Vyacheslav Tuchnin, the minister counselor at the Russian Embassy in Tallinn, [Estonia,] has told local ethnic Russians that “the recognition by Russia of the occupation of Estonia by the Soviet Union is inevitable” and that they should “not interfere with this process,” a Russian activist in Estonia has complained to a sympathetic Russian news agency.Paul Goble seems to have an exclusive in the English language.
We recall the Berlin Wall as the end of the Soviet Union and the Cold War, but the way to those televisable actions was paved by quiet acknowledgement of reality by the Soviets: that the satellites should be allowed to go their own way; that applying the doctrine of class struggle to international relations really wasn't working.
In 1939, Hitler and Stalin agreed to be allies and, in a secret annex to their agreement, projected how they would divide up Eastern Europe. That agreement is known by the names of the foreign ministers who negotiated it, the Molotov-Ribbentrop Pact. Hitler broke the agreement by invading the Soviet Union in June 1941. But the Soviet Union ended World War II occupying or controlling much of the territory ceded to it by the Molotov-Ribbentrop Pact.
Even when the Soviet satellites were cast free, the Soviet Union, and later Russia, continued the fiction that the Baltic countries and others that they occupied had joined the Union voluntarily, that occupation was the wrong word.
Going back to the origins of Russia in Muscovy and Kievan Rus, there has been an obsession with what has been called more recently "the near abroad." This obsession is not entirely unjustified; with land borders, Russia has been invaded by Mongols, the French under Napoleon, and the Nazis.

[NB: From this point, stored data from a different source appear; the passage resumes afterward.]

/-- A gang is saved with the arrivals of its groups, and restored with them: the context waits again with its arrival still counted (R326). -/
theorem witness_GangsAreSavedAndRestored_episode :
    let tn : Tenant := { ten with savebase := 0x220001#64, vats := [] }
    let g : Gang := { placed with key := 1, phase := .restoring, members := [{ core := 0x20#20, group := 0, rank := 0, saved := true, block := 1, kept := some { ctx0 := { act := { serial := 4 } } } }] }
    let gr : Group := { gang := 1, id := 0, slot := 2, members := [0#20, 0x20#20], kind := some 0, arrivals := [(1, ⟨0x20, 0, 4, false, 1#2⟩, 9#64)] }
    let s : State := { base with me := {}, gangs := [g], groups := [gr], others := [(0x20#20, { gang := some 1 })], tenants := [tn]
                                 hbm := [(tn.blockAt 1 + 0xC00, 2#8), (tn.blockAt 1 + 0xD38, 7#8)] }
    let sv : State := { s with gangs := [{ g with phase := .saving, members := [{ core := 0x20#20, group := 0, rank := 0, block := 1 }] }]
                               others := [(0x20#20, { gang := some 1, ctx0 := { st := .saving, op := { wait := .group 2, phase := 9 }, act := { serial := 4 } }, noAdmit := true })] }
    runs (.gangRestore 1) s (fun t => (t.ctxAt 0x20 0).st = .waiting && (t.ctxAt 0x20 0).op = { elapsed := 7, wait := .group 2, timed := true, phase := 9, aux := (groupScope gr.members).toNat }
        && t.groups = [gr]) = true
    ∧ sv.saveReady 1 0x20 = true ∧ ((s.gangSaved 1).groups = [] ∧ (s.gangSaved 1).gangs.map (·.groups) = [[gr]])
    ∧ runs .groupEpisodeComplete (pkt sv (.episode ⟨0x20, 0, 4, false, 1#2⟩ 2 (.passed 0))) (fun t => (t.ctxAt 0x20 0).st = .ready && (t.ctxAt 0x20 0).owed) = true := by decide +kernel

/-- A context's record carries what a restore needs besides (R178; log entry 50). -/
theorem witness_GangsAreSavedAndRestored_record :
    let x : Context := { st := .waiting, wroteG := 0x80000007#32, wroteT := 0x81#8, mflt := true, cScope := some 2#2, vScope := some 0#2, qbound := 0x21#8
                         op := { phase := 6, wait := .verdict 4, aux := 0x123456789, elapsed := 11 }, act := { sregs := 3, tiles := 2, dirtied := true, serial := 1 } }
    let c : Core := { ctx2 := x }
    let y := contextOf (Memory.storeDwords [] 0x1000 (c.record 2)) [] 0 2#2 9
    y.wroteG = x.wroteG ∧ y.wroteT = x.wroteT ∧ y.mflt = true ∧ y.vflt = false ∧ y.cScope = x.cScope ∧ y.vScope = x.vScope ∧ y.qbound = x.qbound
    ∧ y.act.begun = false ∧ y.act.dirtied = true ∧ y.act.sregs = 3 ∧ y.act.tiles = 2 ∧ y.op = { phase := 5, aux := 0x123456789, elapsed := 11 } := by decide +kernel

/-- Acquiring loads from another module, and the tail of a send queue, whose lines hold a stamp (R147, R246, R247). -/
theorem witness_HostAndPeersAreServed_acquire :
    let t : Tenant := { ten with vats := [], grants := [(0, 0x8000000300000005#64)] }
    let q : QueuePair := { num := 3, tenant := 0, sendVa := 0x100#64, sendLen := 4, compVa := 0x200#64, compLen := 4, tailVa := 0x40#64, port := 0, mtu := 0, dest := 0, sendPsn := 0, recvPsn := 0, dgid := [], sgid := [], headVa := 0x48#64 }
    let s : State := { base with tenants := [t], parlour := { base.parlour with qps := [q] } }
    let home := s.homeOf 0 (physXl 0x200040) t.homeDie false
    let st : Stamp := { tenant := 0, xl := physXl 0x200040, core := 0x40#20, scope := 2#2 }
    let m : State := { s with slices := [(home, { stamps := [st] })] }
    let drains (t : State) : Bool := t.net.map (·.body) = [.drain 0x40 home 0x200040 3 false]
    s.outsideStamp t (physXl 0x200040) = none ∧ m.outsideStamp t (physXl 0x200040) = some (home, st)
    ∧ runs (.blulinInboundRequest 3 5 0 (.read 1 true) 0x200040) s (fun t => t.parlour.peerReply = some (0, [0#8])) = true
    ∧ runs (.blulinInboundRequest 3 5 0 (.read 1 true) 0x200040) m drains = true ∧ runs (.blulinInboundRequest 3 5 0 (.read 1 false) 0x200040) m (fun t => t.net.isEmpty) = true
    ∧ m.blocked = none ∧ (match (m.ethAcquire 0 0x40).ethRead 0 0x40 with | (u, some _) => u.blocked.isSome | _ => false) = true ∧ runs (.qpTailPoll 3) m drains = true := by decide +kernel

end Sys2Proof.Tests
end

section
/-! The integer register instructions and the branches (R292, R293, R298, R299, R305, R332, R333, R338, R339, R343, R352, R353):
the results of the model on exact integers, what the forms of the instructions leave, and the statements that follow. -/
namespace Sys2Proof.Machine

/-! ## Results of two registers (R292, R299, R343) -/

theorem ofNat_shiftLeft (n k : Nat) : BitVec.ofNat 64 n <<< k = BitVec.ofNat 64 (n * 2 ^ k) := by
  apply BitVec.eq_of_toNat_eq
  simp [Nat.shiftLeft_eq]

theorem addV_eq (x y : Word) : addV x y = BitVec.ofNat 64 (x.toNat + y.toNat) := rfl

theorem subV_eq (x y : Word) : subV x y = BitVec.ofInt 64 (x.toNat - y.toNat : Int) := by
  simp [subV, Int.sub_eq_add_neg, BitVec.ofInt_add, BitVec.ofInt_neg, BitVec.sub_eq_add_neg]

theorem shlV_eq (x y : Word) : shlV x y = BitVec.ofNat 64 (x.toNat * 2 ^ (y.toNat % 64)) := by
  rw [shlV, ← ofNat_shiftLeft, BitVec.ofNat_toNat, BitVec.setWidth_eq]

theorem shrV_eq (x y : Word) : shrV x y = BitVec.ofNat 64 (x.toNat / 2 ^ (y.toNat % 64)) := by
  rw [← Nat.shiftRight_eq_div_pow, ← BitVec.toNat_ushiftRight, BitVec.ofNat_toNat, BitVec.setWidth_eq, shrV]

theorem sarV_eq (x y : Word) : sarV x y = BitVec.ofInt 64 (x.toInt / 2 ^ (y.toNat % 64)) := by
  rw [sarV, BitVec.sshiftRight_eq, Int.shiftRight_eq_div_pow]
  norm_cast

theorem rotrV_eq (x y : Word) : rotrV x y = x >>> (y.toNat % 64) ||| x <<< (64 - y.toNat % 64) :=
  BitVec.rotateRight_eq_rotateRightAux_of_lt (Nat.mod_lt _ (by decide))

theorem sltV_eq (x y : Word) : sltV x y = if x.toInt < y.toInt then 1#64 else 0#64 := by
  simp [sltV, boolV, BitVec.slt_iff_toInt_lt]

theorem sltuV_eq (x y : Word) : sltuV x y = if x.toNat < y.toNat then 1#64 else 0#64 := by
  simp [sltuV, boolV, BitVec.ult_iff_toNat_lt]

theorem minV_eq (x y : Word) : minV x y = BitVec.ofInt 64 (min x.toInt y.toInt) := by
  simp only [minV, BitVec.slt_iff_toInt_lt]
  split
  · rw [Int.min_eq_left (by omega), BitVec.ofInt_toInt]
  · rw [Int.min_eq_right (by omega), BitVec.ofInt_toInt]

theorem maxV_eq (x y : Word) : maxV x y = BitVec.ofInt 64 (max x.toInt y.toInt) := by
  simp only [maxV, BitVec.slt_iff_toInt_lt]
  split
  · rw [Int.max_eq_right (by omega), BitVec.ofInt_toInt]
  · rw [Int.max_eq_left (by omega), BitVec.ofInt_toInt]

theorem minuV_eq (x y : Word) : minuV x y = BitVec.ofNat 64 (min x.toNat y.toNat) := by
  simp only [minuV, BitVec.ult_iff_toNat_lt]
  split
  · rw [Nat.min_eq_left (by omega), BitVec.ofNat_toNat, BitVec.setWidth_eq]
  · rw [Nat.min_eq_right (by omega), BitVec.ofNat_toNat, BitVec.setWidth_eq]
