/-- The constants over bits 31:16 and bits 15:0 of the identifier, as a number. -/
theorem toNat_constants_or (id : Word) :
    (0x15810000 ||| (id &&& 0xFFFF) : Word).toNat = 0x15810000 + id.toNat % 2 ^ 16 := by
  have hlow : id.toNat % 2 ^ 16 < 2 ^ 16 := Nat.mod_lt _ (by decide)
  calc (0x15810000 ||| (id &&& 0xFFFF) : Word).toNat
      = 0x1581 <<< 16 ||| (id.toNat &&& 2 ^ 16 - 1) := rfl
    _ = 0x1581 <<< 16 + id.toNat % 2 ^ 16 := by
      rw [Nat.and_two_pow_sub_one_eq_mod, Nat.shiftLeft_add_eq_or_of_lt hlow]

/-- Rebuilding from the parsed addresses keeps bits 15:0 and writes the constants over bits 31:16
(41_id_codec.md R105). -/
theorem buildIdWord_parsed (id : Word) :
    buildIdWord (idDstAddr id).toNat (idSrcAddr id).toNat false = 0x15810000 ||| (id &&& 0xFFFF) := by
  rw [← BitVec.toNat_inj, toNat_buildIdWord, toNat_constants_or, idDstAddr_eq_ofNat, idSrcAddr_eq_ofNat,
    BitVec.toNat_ofNat, BitVec.toNat_ofNat]
  omega

/-- Settles O22: the built identifiers as numbers; the default form is one of them. -/
theorem builtIdentifiersAreWellFormedAndDistinct : Obligations.BuiltIdentifiersAreWellFormedAndDistinct := by
  intro s dst src dst' src'
  exact ⟨_, _, exec_buildId_eq_respond dst src s, exec_buildId_eq_respond dst' src' s, buildIdWord_wellFormed dst src,
    buildIdWord_eq_iff dst src dst' src', _,
    (exec_buildIdDefault_eq_buildId dst s).trans (exec_buildId_eq_respond dst _ s), buildIdWord_wellFormed dst _⟩

/-- Settles O26: what rebuilding gives, and that it is the identifier where bits 31:16 were the constants. -/
theorem buildOfParseRewritesTheConstants : Obligations.BuildOfParseRewritesTheConstants := by
  intro s id
  refine ⟨idFieldsOf id, _, exec_parseId_eq_respond id s, exec_buildId_eq_respond _ _ s, buildIdWord_parsed id, ?_⟩
  change buildIdWord (idDstAddr id).toNat (idSrcAddr id).toNat false = id ↔ _
  rw [buildIdWord_parsed, and_constants_iff, ← BitVec.toNat_inj, toNat_constants_or]
  omega

end Sys2Proof.Machine
end

section
/-!
PROOFS. The invariant: admissible tables at reset, and only legal responses from every step.
-/

namespace Sys2Proof.Machine

/-! ### Reset -/

/-- An admissible table exists (10_state.md R26; notes/assumptions/5.md). -/
theorem regRomWitness_admissible : regRomAdmissible regRomWitness = true := by decide

/-- The table at reset is admissible whatever the free table is (10_state.md R26). -/
theorem initialRegRom_admissible : regRomAdmissible initialRegRom = true := by
  unfold initialRegRom
  split
  · assumption
  · exact regRomWitness_admissible

/-- The alarm labels at reset that the source gives (10_state.md R29). -/
theorem initialAlarmRom_labels : alarmRomAt initialAlarmRom 0 = "Input Overvoltage".toList ∧
    alarmRomAt initialAlarmRom 2 = "Output Overvoltage".toList := by
  simp [alarmRomAt, initialAlarmRom]

theorem defaultParams_admissible : ParamsAdmissible defaultParams := by
  have h : 8 ≤ defaultParams.aw ∧ 8 ≤ defaultParams.plMax ∧ isNanPattern defaultParams.floatNan = true ∧
      defaultParams.unknownMarker ≠ [] := by decide
  exact h

/-- In a table whose definitions carry their own keys, what is found at an address carries it. -/
theorem address_of_regRomAt {t : RegTable} (hk : keysAgree t = true) {a : RegAddr} {d : RegDef}
    (h : regRomAt t a = some d) : d.address = a := by
  have := List.all_eq_true.1 hk (a, d) (mem_of_regRomAt h)
  simpa using this

/-- What an admissible table holds at the addresses the spec names (10_state.md R26, constraints 1 to 5). -/
theorem entries_of_admissible {t : RegTable} (h : regRomAdmissible t = true) :
    (∃ d, regRomAt t 0x0001 = some d ∧ d.address = 0x0001 ∧ d.name = "Output Voltage".toList ∧
      kindIsFloat d.kind = true ∧ d.unit = some "V".toList) ∧
    (∃ d, regRomAt t 0x0100 = some d ∧ d.address = 0x0100 ∧ kindIsFloat d.kind = false ∧ optionLabel d 5 = none) ∧
    (∃ d, regRomAt t 0x0101 = some d ∧ d.address = 0x0101 ∧ d.name = "Status".toList ∧
      kindIsFloat d.kind = false ∧ optionLabel d 7 = some "Running".toList) ∧
    regRomAt t 0x9999 = none := by
  simp only [regRomAdmissible, tableFacts, Bool.and_eq_true, Option.any_eq_true, beq_iff_eq, Bool.not_eq_true',
    Option.isNone_iff_eq_none] at h
  obtain ⟨⟨-, hk⟩, ⟨⟨⟨⟨d1, h1, ⟨n1, f1⟩, u1⟩, d2, h2, f2, l2⟩, d3, h3, ⟨n3, f3⟩, l3⟩, h4⟩, -⟩ := h
  exact ⟨⟨d1, h1, address_of_regRomAt hk h1, n1, f1, u1⟩, ⟨d2, h2, address_of_regRomAt hk h2, f2, l2⟩,
    ⟨d3, h3, address_of_regRomAt hk h3, n3, f3, l3⟩, h4⟩

/-- Settles O1: the entries every admissible table has, and the two labels set at startup. -/
theorem resetHoldsTheKnownTableEntries : Obligations.ResetHoldsTheKnownTableEntries := by
  obtain ⟨h1, h2, h3, h4⟩ := entries_of_admissible initialRegRom_admissible
  exact ⟨rfl, rfl, rfl, h1, h2, h3, h4, initialAlarmRom_labels⟩

/-- Settles O2: parameters and tables at reset are admissible, and no response has been given. -/
theorem resetMeetsTheInvariant : Obligations.ResetMeetsTheInvariant where
  params := defaultParams_admissible
  regRom := initialRegRom_admissible
  alarmRom := by
    obtain ⟨h0, h2⟩ := initialAlarmRom_labels
    exact Bool.and_eq_true_iff.2 ⟨beq_iff_eq.2 h0, beq_iff_eq.2 h2⟩
  responses := fun _ h => absurd h List.not_mem_nil

/-! ### Legal responses -/

theorem classOfCode_eq_respOk_iff {rc : Byte} : classOfCode rc = .respOk ↔ rc = rcOk := by
  refine ⟨fun h => ?_, fun h => h ▸ classOfCode_rcOk⟩
  unfold classOfCode at h
  split_ifs at h with _ _ h0
  exact h0

theorem classOfCode_eq_respDefaulted_iff {rc : Byte} : classOfCode rc = .respDefaulted ↔ rc = rcDefaulted := by
  refine ⟨fun h => ?_, fun h => h ▸ classOfCode_rcDefaulted⟩
  unfold classOfCode at h
  split_ifs at h with _ h1
  exact h1

theorem classOfCode_eq_respFail_iff {rc : Byte} : classOfCode rc = .respFail ↔ rc = rcFail := by
  refine ⟨fun h => ?_, fun h => h ▸ classOfCode_rcFail⟩
  unfold classOfCode at h
  split_ifs at h with h2
  exact h2

/-- Which classes are responses, which is the error, and what they add (30_encoding.md R65). -/
theorem classIsResponse_iff (c : FrameClass) :
    classIsResponse c = true ↔ c = .respOk ∨ c = .respDefaulted ∨ c = .respFail := by
  cases c <;> decide

theorem classError_iff (c : FrameClass) : classError c = true ↔ c = .respFail := by
  cases c <;> decide

theorem classDescription_ne_nil_iff (c : FrameClass) :
    classDescription c ≠ [] ↔ c = .respDefaulted ∨ c = .respFail := by
  cases c <;> decide

theorem toNat_classNote (c : FrameClass) :
    (classNote c).toNat = if c = .respDefaulted then 1 else if c = .respFail then 2 else 0 := by
  cases c <;> decide

/-- Every frame answered is legal (10_state.md R31). -/
theorem frameOf_legal (s : State) (id : Word) (p : Payload) : FrameLegal s.regRom (frameOf s id p) := by
  have hdesc : classError (classOfCode p[0]) = true →
      classDescription (classOfCode p[0]) = classDescription .respFail :=
    fun h => congrArg classDescription ((classError_iff _).1 h)
  have hresp := classIsResponse_iff (classOfCode p[0])
  have herr := classError_iff (classOfCode p[0])
  have hne := classDescription_ne_nil_iff (classOfCode p[0])
  have hnote := toNat_classNote (classOfCode p[0])
  simp only [classOfCode_eq_respOk_iff, classOfCode_eq_respDefaulted_iff, classOfCode_eq_respFail_iff]
    at hresp herr hne hnote
  exact ⟨(length_hexBytesText p.toList).trans (by simp), hresp, herr, hne, hdesc, hnote, rfl, rfl, tagOf_eq_unknown_iff,
    tagOf_eq_float_iff, label_of_tagOf_eq_enum, reg_of_tagOf_eq_alarms⟩

/-- DECODE_FRAME responds legally on a payload of any length. -/
theorem exec_decodeFrame_legal (id : Word) (pl : List Byte) (s : State) :
    ∃ r, exec (.decodeFrame id pl) s = respond r s ∧ ResponseLegal s.regRom r := by
  cases h : payloadOf pl with
  | none => exact ⟨_, execDecodeFrame_other id h s, (payloadOf_eq_none_iff pl).1 h⟩
  | some p =>
    rw [← payloadOf_toList h]
    exact ⟨_, exec_decodeFrame_eq_respond id p s, frameOf_legal s id p⟩

/-- A well-formed operation responds legally or is refused. -/
theorem exec_legal_or_refused {P : Params} {i : Instr} (hw : i.WellFormed P) (s : State) :
    (∃ r, exec i s = respond r s ∧ ResponseLegal s.regRom r) ∨ ∃ e, exec i s = .refused e := by
  have hwire (id : Word) (code reserved : Byte) (reg : RegAddr) (word : Word)
      (henc : encode i = .wire (wireForm id code reserved reg word)) :
      ∃ r, exec i s = respond r s ∧ ResponseLegal s.regRom r := by
    have hi : selectFrame (wireForm id code reserved reg word) = i := by
      have := select_encode hw
      rwa [henc] at this
    rw [← hi, exec_selectFrame]
    exact exec_decodeFrame_legal _ _ s
  cases i with
  | lookup addr =>
    refine .inl ⟨_, rfl, fun f hf => ?_⟩
    obtain ⟨d, hd, rfl⟩ := Option.map_eq_some_iff.1 hf
    exact ⟨⟨addr, hd⟩, rfl, rfl⟩
  | buildId dst src => exact .inl ⟨_, exec_buildId_eq_respond dst src s, buildIdWord_wellFormed dst src⟩
  | buildIdDefault dst => exact .inl ⟨_, exec_buildId_eq_respond dst _ s, buildIdWord_wellFormed dst _⟩
  | buildPayload a v isFloat => exact .inl ⟨_, exec_buildPayload_eq_respond a v isFloat s, rfl, rfl⟩
  | decodeFrame id pl => exact .inl (exec_decodeFrame_legal id pl s)
  | respOk | respDefaulted | respFail | command => exact .inl (hwire _ _ _ _ _ rfl)
  | reservedOp x =>
    have hop : ∀ x : BitVec 1, 0b11#2 ++ x = 6 ∨ 0b11#2 ++ x = 7 := by decide
    exact .inl ⟨_, rfl, hop x⟩
  | frameToDisplay id pl =>
    cases h : payloadOf pl with
    | none => exact .inr ⟨_, execFrameToDisplay_other id h s⟩
    | some p =>
      rw [← payloadOf_toList h]
      exact .inl ⟨_, exec_frameToDisplay_eq_respond id p s, trivial⟩
  | parseTranscript text =>
    cases h : parseTranscriptOf text with
    | none => exact .inl ⟨_, execParseTranscript_none h s, trivial⟩
    | some f => exact .inl ⟨_, execParseTranscript_some h s, trivial⟩
  | parseId | hexBytes | renderValue | alarmText => exact .inl ⟨_, rfl, trivial⟩
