-- ==== Sys2Proof/Machine/Core.lean ====
section
/-! DEFINITION. The machine as the host's interface reads it. -/

def Sys2Proof.core : Host.Core :=
  { State := Sys2Proof.Machine.State, Fault := Sys2Proof.Machine.Fault, Refusal := Sys2Proof.Machine.Refusal,
    step := Sys2Proof.Machine.step, reset := Sys2Proof.Machine.State.reset }
end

There have been issues with other countries as well. The outcome of this obsession has been to engulf the near abroad, to protect the existing boundaries. This, however, extends the boundaries outward and incorporated people who thought they were doing just fine under their own rulers.
For the past decade or so, the concern about the near abroad has flamed up in Russia again. During the Soviet times, ethnic Russians were encouraged to settle in the engulfed territories, and those who remained after the dissolution of the Soviet Union were encouraged to mount demonstrations for their rights. For the first few years after that dissolution, some laws in some of the former Soviet republics were discriminatory, but that discrimination has been removed, particularly in the countries that have joined the European Union.
So, in 2007, ethnic Russians in Tallinn were encouraged by the Russian government to demonstrate against the removal of a Soviet war memorial from downtown Tallinn to a cemetary outside of town.
Now an official of the Russian embassy is telling those same ethnic Russians to prepare for the Russian government's acknowledgement that Estonia was under Soviet occupation.
Victory Day, May 8 or 9 depending on who is celebrating it, commemorates the surrender of Germany in 1945. That day has been traditional for ethnic Russian demonstrations in the "near abroad."
It appears that Moscow may be moving toward a less aggressive stance toward the "near abroad." Moscow may be feeling less threatened by NATO, and the conclusion of the New START treaty may be allaying fears that the Cold War still is active in American thought. It's a positive step for a Russian official to urge reconciliation before any official statement is issued, and it's positive that they are doing this even while Georgia's president, Mikhail Saakashvili, continues his accusatory rhetoric.
1 comment:
Interesting...that last link has expired already. The article went much further than others I've seen on the subject...perhaps too far?